In the long term, the problem cannot be solved inside the model alone. Because disinformation actors exploit the open web ecosystem, technical mitigation requires industry coordination — search engines, hosting providers, and content platforms working together to identify and deprioritize machine‑groomed content. Independent audits like NewsGuard’s will remain essential to track whether those efforts succeed.

The audit’s strengths — and its constraints

NewsGuard’s methodology has notable strengths. Its use of realistic adversarial personas models real user behavior and abuse patterns, and its reliance on human analysts to adjudicate responses reduces the noise that pure automated benchmarks can introduce. De‑anonymizing model‑level results adds accountability and forces vendors to explain their web‑grounding choices.

However, the audit is intentionally narrow. It is a red‑team stress test, not a comprehensive accuracy score. The small, rotating sample size means single‑month rankings should not be treated as permanent report cards. And because vendor configurations change frequently, any number represents a tested instance at a moment in time. Extrapolating the 35% aggregate rate to all types of queries — code, math, creative writing — would be a misinterpretation.

Where the audit truly shines is in illuminating specific, operational failure modes: the all‑but‑eliminated refusal rate, the link between web retrieval and repeated falsehoods, and the variation across products that suggests better design choices are possible.

Where this story could go next

Watch for vendor responses. Already, the publication of named rankings has prompted statements from several AI companies, and we can expect product updates that either tighten retrieval quality or reintroduce cautious refusal modes for news‑sensitive queries.
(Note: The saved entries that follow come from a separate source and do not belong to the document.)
/-- Settles O25: the scan's best place, the folds over a part's voices, and the acquisitions index by index. -/
theorem monoAndUnisonFollowTheChosenKey : Obligations.MonoAndUnisonFollowTheChosenKey := by
  refine ⟨fun keys e => ⟨by rw [chosenKey_last], ?_, ?_⟩, fun s p e => ⟨?_, fun q hq => ?_, s.noteChange_stamp p e,
    fun v hv => State.voice_noteChange_of_not_serves e hv, noteChange_spec s p e⟩, fun s p h e legato ha hc he => ⟨fun hm => ?_, ?_⟩,
    fun s p h hm => ⟨fun hn => ?_, fun e hcar he => ?_, fun hcar hn => ?_⟩⟩
  · rw [chosenKey_low]
    simp only [IsBest, not_le]
  · rw [chosenKey_high]
    simp only [IsBest, not_le]
  · rw [State.part_noteChange, if_pos rfl]
  · rw [State.part_noteChange, if_neg (Ne.symm hq)]
  · have hmono : s.allocKeyOn p h legato = s.monoKeyOn p h legato := by
      unfold State.allocKeyOn
      rw [hm]
    rw [hmono]
    refine ⟨fun hn => ?_, fun v rest hv => ?_⟩
    · rw [State.monoKeyOn_of_no_voice he hn]
      exact State.acquire_keyServed ha hc p e _ 1
    · rw [State.monoKeyOn_of_voice he hv]
      exact ⟨State.followChosen_of_changes, State.followChosen_of_not_changes⟩
  · exact fun hm hu => unisonKeyOn_spec legato ha he hm hu
  · rw [State.allocKeyOff_of_not_poly hm, if_neg]
    rw [List.any_eq_true]
    exact fun ⟨v, hv, hk⟩ => hn ⟨v, State.mem_partVoices.mp hv, hk⟩
  · obtain ⟨v, hv, hk⟩ := hcar
    rw [State.allocKeyOff_of_not_poly hm, if_pos (List.any_eq_true.mpr ⟨v, State.mem_partVoices.mpr hv, hk⟩), he]
  · obtain ⟨v, hv, hk⟩ := hcar
    rw [State.allocKeyOff_of_not_poly hm, if_pos (List.any_eq_true.mpr ⟨v, State.mem_partVoices.mpr hv, hk⟩), hn]
    exact keyOff_spec s p

end Sys2Proof.Machine
end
Microsoft, OpenAI, and Google all maintain safety blogs and changelogs that will reflect any such changes.

Broader industry audits are likely to follow. NewsGuard’s de‑anonymized numbers may encourage other organizations to publish their own transparency projects, which would sharpen the picture and apply additional pressure on vendors to invest in verification.

At the web ecosystem level, pressure is growing on search engines and hosting providers to combat AI‑targeted disinformation. If platforms begin to deprioritize content that is clearly designed for machine ingestion, retrieval‑based falsehoods could decline. Conversely, unmitigated proliferation of machine‑targeted propaganda will keep error rates elevated.

Conclusion: a sober, pragmatic posture

The core takeaway from NewsGuard’s audit is clear: making AI more human‑like in its willingness to answer has also made it more convincingly wrong. For Windows users, IT administrators, and content professionals, the responsible posture is straightforward. Assume that any output concerning current events may be incorrect, require provenance for news‑sensitive claims, and never let AI‑generated content bypass human review when accuracy matters.

At the product level, the path forward is equally clear. Vendors must invest in provenance, conservative defaults for high‑risk queries, and layered verification. The web ecosystem must reduce the supply of machine‑targeted disinformation. And independent audits must become a permanent fixture of the accountability landscape. Until systems are engineered to resist the easiest forms of manipulation, the golden rule of generative AI holds: trust, but verify.